— Exercise details —
All lines between the one holding "theorem Sys2Proof.Laws.FormAndFields.bro (label" and the end of the material below, both ends included, should be restated exactly.

(Information supplied begins)

theorem Sys2Proof.Laws.FormAndFields.storeWordAbs (rd : Sys2Proof.RegNum) (addr : Sys2Proof.Addr) :
    Sys2Proof.Laws.FormAndFields.Statement (.storeWordAbs rd addr) := by
  refine ⟨rfl, ?_, ?_, ?_, ?_, ?_, ?_⟩ <;>
    simp [Sys2Proof.Instr.form, Sys2Proof.Instr.fields, Sys2Proof.Form.instr, Sys2Proof.Form.uses]

theorem Sys2Proof.Laws.FormAndFields.storePairAbs (rd rn1 : Sys2Proof.RegNum) (addr : Sys2Proof.Addr) :
    Sys2Proof.Laws.FormAndFields.Statement (.storePairAbs rd rn1 addr) := by
  refine ⟨rfl, ?_, ?_, ?_, ?_, ?_, ?_⟩ <;>
    simp [Sys2Proof.Instr.form, Sys2Proof.Instr.fields, Sys2Proof.Form.instr, Sys2Proof.Form.uses]

theorem Sys2Proof.Laws.FormAndFields.loadLowRel (rd rn : Sys2Proof.RegNum) (off : Sys2Proof.DWord) :
    Sys2Proof.Laws.FormAndFields.Statement (.loadLowRel rd rn off) := by
  refine ⟨rfl, ?_, ?_, ?_, ?_, ?_, ?_⟩ <;>
    simp [Sys2Proof.Instr.form, Sys2Proof.Instr.fields, Sys2Proof.Form.instr, Sys2Proof.Form.uses]

theorem Sys2Proof.Laws.FormAndFields.loadHighRel (rd rn : Sys2Proof.RegNum) (off : Sys2Proof.DWord) :
    Sys2Proof.Laws.FormAndFields.Statement (.loadHighRel rd rn off) := by
  refine ⟨rfl, ?_, ?_, ?_, ?_, ?_, ?_⟩ <;>
    simp [Sys2Proof.Instr.form, Sys2Proof.Instr.fields, Sys2Proof.Form.instr, Sys2Proof.Form.uses]

theorem Sys2Proof.Laws.FormAndFields.loadWordRel (rd rn : Sys2Proof.RegNum) (off : Sys2Proof.DWord) :
    Sys2Proof.Laws.FormAndFields.Statement (.loadWordRel rd rn off) := by
  refine ⟨rfl, ?_, ?_, ?_, ?_, ?_, ?_⟩ <;>
    simp [Sys2Proof.Instr.form, Sys2Proof.Instr.fields, Sys2Proof.Form.instr, Sys2Proof.Form.uses]

theorem Sys2Proof.Laws.FormAndFields.loadPairRel (rd rn rn1 : Sys2Proof.RegNum) (off : Sys2Proof.DWord) :
    Sys2Proof.Laws.FormAndFields.Statement (.loadPairRel rd rn rn1 off) := by
  refine ⟨rfl, ?_, ?_, ?_, ?_, ?_, ?_⟩ <;>
    simp [Sys2Proof.Instr.form, Sys2Proof.Instr.fields, Sys2Proof.Form.instr, Sys2Proof.Form.uses]

theorem Sys2Proof.Laws.FormAndFields.storeLowRel (rd rn : Sys2Proof.RegNum) (off : Sys2Proof.DWord) :
    Sys2Proof.Laws.FormAndFields.Statement (.storeLowRel rd rn off) := by
  refine ⟨rfl, ?_, ?_, ?_, ?_, ?_, ?_⟩ <;>
    simp [Sys2Proof.Instr.form, Sys2Proof.Instr.fields, Sys2Proof.Form.instr, Sys2Proof.Form.uses]

theorem Sys2Proof.Laws.FormAndFields.storeHighRel (rd rn : Sys2Proof.RegNum) (off : Sys2Proof.DWord) :
    Sys2Proof.Laws.FormAndFields.Statement (.storeHighRel rd rn off) := by
  refine ⟨rfl, ?_, ?_, ?_, ?_, ?_, ?_⟩ <;>
    simp [Sys2Proof.Instr.form, Sys2Proof.Instr.fields, Sys2Proof.Form.instr, Sys2Proof.Form.uses]

theorem Sys2Proof.Laws.FormAndFields.storeWordRel (rd rn : Sys2Proof.RegNum) (off : Sys2Proof.DWord) :
    Sys2Proof.Laws.FormAndFields.Statement (.storeWordRel rd rn off) := by
  refine ⟨rfl, ?_, ?_, ?_, ?_, ?_, ?_⟩ <;>
    simp [Sys2Proof.Instr.form, Sys2Proof.Instr.fields, Sys2Proof.Form.instr, Sys2Proof.Form.uses]

theorem Sys2Proof.Laws.FormAndFields.storePairRel (rd rn rn1 : Sys2Proof.RegNum) (off : Sys2Proof.DWord) :
    Sys2Proof.Laws.FormAndFields.Statement (.storePairRel rd rn rn1 off) := by
  refine ⟨rfl, ?_, ?_, ?_, ?_, ?_, ?_⟩ <;>
    simp [Sys2Proof.Instr.form, Sys2Proof.Instr.fields, Sys2Proof.Form.instr, Sys2Proof.Form.uses]

theorem Sys2Proof.Laws.FormAndFields.b (label : Sys2Proof.Addr) :
    Sys2Proof.Laws.FormAndFields.Statement (.b label) := by
  refine ⟨rfl, ?_, ?_, ?_, ?_, ?_, ?_⟩ <;>
    simp [Sys2Proof.Instr.form, Sys2Proof.Instr.fields, Sys2Proof.Form.instr, Sys2Proof.Form.uses]

theorem Sys2Proof.Laws.FormAndFields.be (rd rn : Sys2Proof.RegNum) (label : Sys2Proof.Addr) :
    Sys2Proof.Laws.FormAndFields.Statement (.be rd rn label) := by
  refine ⟨rfl, ?_, ?_, ?_, ?_, ?_, ?_⟩ <;>
    simp [Sys2Proof.Instr.form, Sys2Proof.Instr.fields, Sys2Proof.Form.instr, Sys2Proof.Form.uses]

theorem Sys2Proof.Laws.FormAndFields.bne (rd rn : Sys2Proof.RegNum) (label : Sys2Proof.Addr) :
    Sys2Proof.Laws.FormAndFields.Statement (.bne rd rn label) := by
  refine ⟨rfl, ?_, ?_, ?_, ?_, ?_, ?_⟩ <;>
    simp [Sys2Proof.Instr.form, Sys2Proof.Instr.fields, Sys2Proof.Form.instr, Sys2Proof.Form.uses]

theorem Sys2Proof.Laws.FormAndFields.blt (rd rn : Sys2Proof.RegNum) (label : Sys2Proof.Addr) :
    Sys2Proof.Laws.FormAndFields.Statement (.blt rd rn label) := by
  refine ⟨rfl, ?_, ?_, ?_, ?_, ?_, ?_⟩ <;>
    simp [Sys2Proof.Instr.form, Sys2Proof.Instr.fields, Sys2Proof.Form.instr, Sys2Proof.Form.uses]

theorem Sys2Proof.Laws.FormAndFields.bgt (rd rn : Sys2Proof.RegNum) (label : Sys2Proof.Addr) :
    Sys2Proof.Laws.FormAndFields.Statement (.bgt rd rn label) := by
  refine ⟨rfl, ?_, ?_, ?_, ?_, ?_, ?_⟩ <;>
    simp [Sys2Proof.Instr.form, Sys2Proof.Instr.fields, Sys2Proof.Form.instr, Sys2Proof.Form.uses]

theorem Sys2Proof.Laws.FormAndFields.bro (label : Sys2Proof.Addr) :
    Sys2Proof.Laws.FormAndFields.Statement (.bro label) := by
  refine ⟨rfl, ?_, ?_, ?_, ?_, ?_, ?_⟩ <;>
    simp [Sys2Proof.Instr.form, Sys2Proof.Instr.fields, Sys2Proof.Form.instr, Sys2Proof.Form.uses]
end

(Information supplied ends)

— Result below —
theorem Sys2Proof.Laws.FormAndFields.bro (label : Sys2Proof.Addr) :
    Sys2Proof.Laws.FormAndFields.Statement (.bro label) := by
  refine ⟨rfl, ?_, ?_, ?_, ?_, ?_, ?_⟩ <;>
    simp [Sys2Proof.Instr.form, Sys2Proof.Instr.fields, Sys2Proof.Form.instr, Sys2Proof.Form.uses]
end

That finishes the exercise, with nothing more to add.